* Exercise directions: Take the lines from the beginning of the data below through the line holding "since its contents" and return exactly those.

* Data section:
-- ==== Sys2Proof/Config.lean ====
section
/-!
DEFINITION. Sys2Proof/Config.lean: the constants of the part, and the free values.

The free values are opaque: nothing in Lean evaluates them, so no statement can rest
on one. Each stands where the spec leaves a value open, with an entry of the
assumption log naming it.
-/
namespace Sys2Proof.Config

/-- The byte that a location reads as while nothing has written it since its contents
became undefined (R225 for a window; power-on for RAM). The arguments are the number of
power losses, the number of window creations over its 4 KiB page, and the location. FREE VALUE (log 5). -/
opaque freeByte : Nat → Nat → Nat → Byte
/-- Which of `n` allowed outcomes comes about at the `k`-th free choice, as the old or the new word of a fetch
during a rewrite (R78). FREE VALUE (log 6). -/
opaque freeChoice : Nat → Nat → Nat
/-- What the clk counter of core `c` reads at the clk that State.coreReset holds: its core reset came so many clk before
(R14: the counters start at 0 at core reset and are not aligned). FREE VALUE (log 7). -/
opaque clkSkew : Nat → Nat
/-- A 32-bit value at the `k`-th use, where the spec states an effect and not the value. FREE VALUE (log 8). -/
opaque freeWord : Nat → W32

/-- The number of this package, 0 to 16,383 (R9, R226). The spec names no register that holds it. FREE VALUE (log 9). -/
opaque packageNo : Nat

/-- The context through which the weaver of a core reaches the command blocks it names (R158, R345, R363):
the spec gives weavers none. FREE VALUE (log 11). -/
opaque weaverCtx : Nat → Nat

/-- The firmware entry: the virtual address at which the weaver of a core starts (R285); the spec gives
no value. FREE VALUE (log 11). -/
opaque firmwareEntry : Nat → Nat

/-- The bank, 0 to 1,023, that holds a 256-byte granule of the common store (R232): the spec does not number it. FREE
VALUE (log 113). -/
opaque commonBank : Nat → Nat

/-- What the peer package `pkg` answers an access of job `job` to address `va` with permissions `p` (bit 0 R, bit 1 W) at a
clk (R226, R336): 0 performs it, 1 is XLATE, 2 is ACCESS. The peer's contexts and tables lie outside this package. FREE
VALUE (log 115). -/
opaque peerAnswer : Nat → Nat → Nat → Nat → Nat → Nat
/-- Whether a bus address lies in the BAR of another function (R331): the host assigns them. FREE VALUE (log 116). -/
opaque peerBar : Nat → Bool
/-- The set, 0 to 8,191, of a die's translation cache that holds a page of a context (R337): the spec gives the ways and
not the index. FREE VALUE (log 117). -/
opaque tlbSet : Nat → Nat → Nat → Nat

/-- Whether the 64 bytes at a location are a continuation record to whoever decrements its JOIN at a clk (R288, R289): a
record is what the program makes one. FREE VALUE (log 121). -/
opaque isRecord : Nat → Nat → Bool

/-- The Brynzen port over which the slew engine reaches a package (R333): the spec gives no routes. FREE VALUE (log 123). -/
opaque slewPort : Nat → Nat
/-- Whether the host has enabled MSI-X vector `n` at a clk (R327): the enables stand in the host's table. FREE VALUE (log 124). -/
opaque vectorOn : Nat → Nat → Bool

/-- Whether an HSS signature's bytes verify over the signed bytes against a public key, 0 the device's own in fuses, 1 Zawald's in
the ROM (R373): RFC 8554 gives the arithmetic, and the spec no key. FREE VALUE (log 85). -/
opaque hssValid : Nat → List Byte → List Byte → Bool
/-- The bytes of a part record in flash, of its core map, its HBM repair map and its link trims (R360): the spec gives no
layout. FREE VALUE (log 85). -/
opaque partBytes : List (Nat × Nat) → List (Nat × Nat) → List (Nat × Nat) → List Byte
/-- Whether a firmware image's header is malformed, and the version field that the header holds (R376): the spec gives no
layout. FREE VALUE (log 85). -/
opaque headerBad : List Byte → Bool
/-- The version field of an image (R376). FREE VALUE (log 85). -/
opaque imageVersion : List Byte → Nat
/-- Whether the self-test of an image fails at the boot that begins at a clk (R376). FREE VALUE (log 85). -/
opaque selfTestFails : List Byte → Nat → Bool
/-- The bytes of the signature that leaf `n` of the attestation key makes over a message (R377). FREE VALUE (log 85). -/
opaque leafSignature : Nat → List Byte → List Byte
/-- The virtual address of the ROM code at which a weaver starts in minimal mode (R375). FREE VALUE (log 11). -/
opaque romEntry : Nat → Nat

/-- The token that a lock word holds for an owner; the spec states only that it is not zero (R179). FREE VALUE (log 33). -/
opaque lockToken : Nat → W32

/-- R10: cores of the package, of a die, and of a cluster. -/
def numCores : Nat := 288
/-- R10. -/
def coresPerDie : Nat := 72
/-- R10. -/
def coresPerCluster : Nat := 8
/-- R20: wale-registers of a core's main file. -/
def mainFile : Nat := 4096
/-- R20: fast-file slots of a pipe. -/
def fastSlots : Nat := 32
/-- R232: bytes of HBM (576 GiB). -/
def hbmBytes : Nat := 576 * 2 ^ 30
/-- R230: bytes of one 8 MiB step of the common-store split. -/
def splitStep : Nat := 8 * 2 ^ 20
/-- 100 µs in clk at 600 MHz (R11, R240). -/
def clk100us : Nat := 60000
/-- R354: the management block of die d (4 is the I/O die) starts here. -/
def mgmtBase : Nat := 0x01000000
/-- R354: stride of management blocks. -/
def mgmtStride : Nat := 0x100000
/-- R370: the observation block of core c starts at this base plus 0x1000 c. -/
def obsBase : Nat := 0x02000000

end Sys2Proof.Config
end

* Output of the task:
-- ==== Sys2Proof/Config.lean ====
section
/-!
DEFINITION. Sys2Proof/Config.lean: the constants of the part, and the free values.

The free values are opaque: nothing in Lean evaluates them, so no statement can rest
on one. Each stands where the spec leaves a value open, with an entry of the
assumption log naming it.
-/
namespace Sys2Proof.Config

/-- The byte that a location reads as while nothing has written it since its contents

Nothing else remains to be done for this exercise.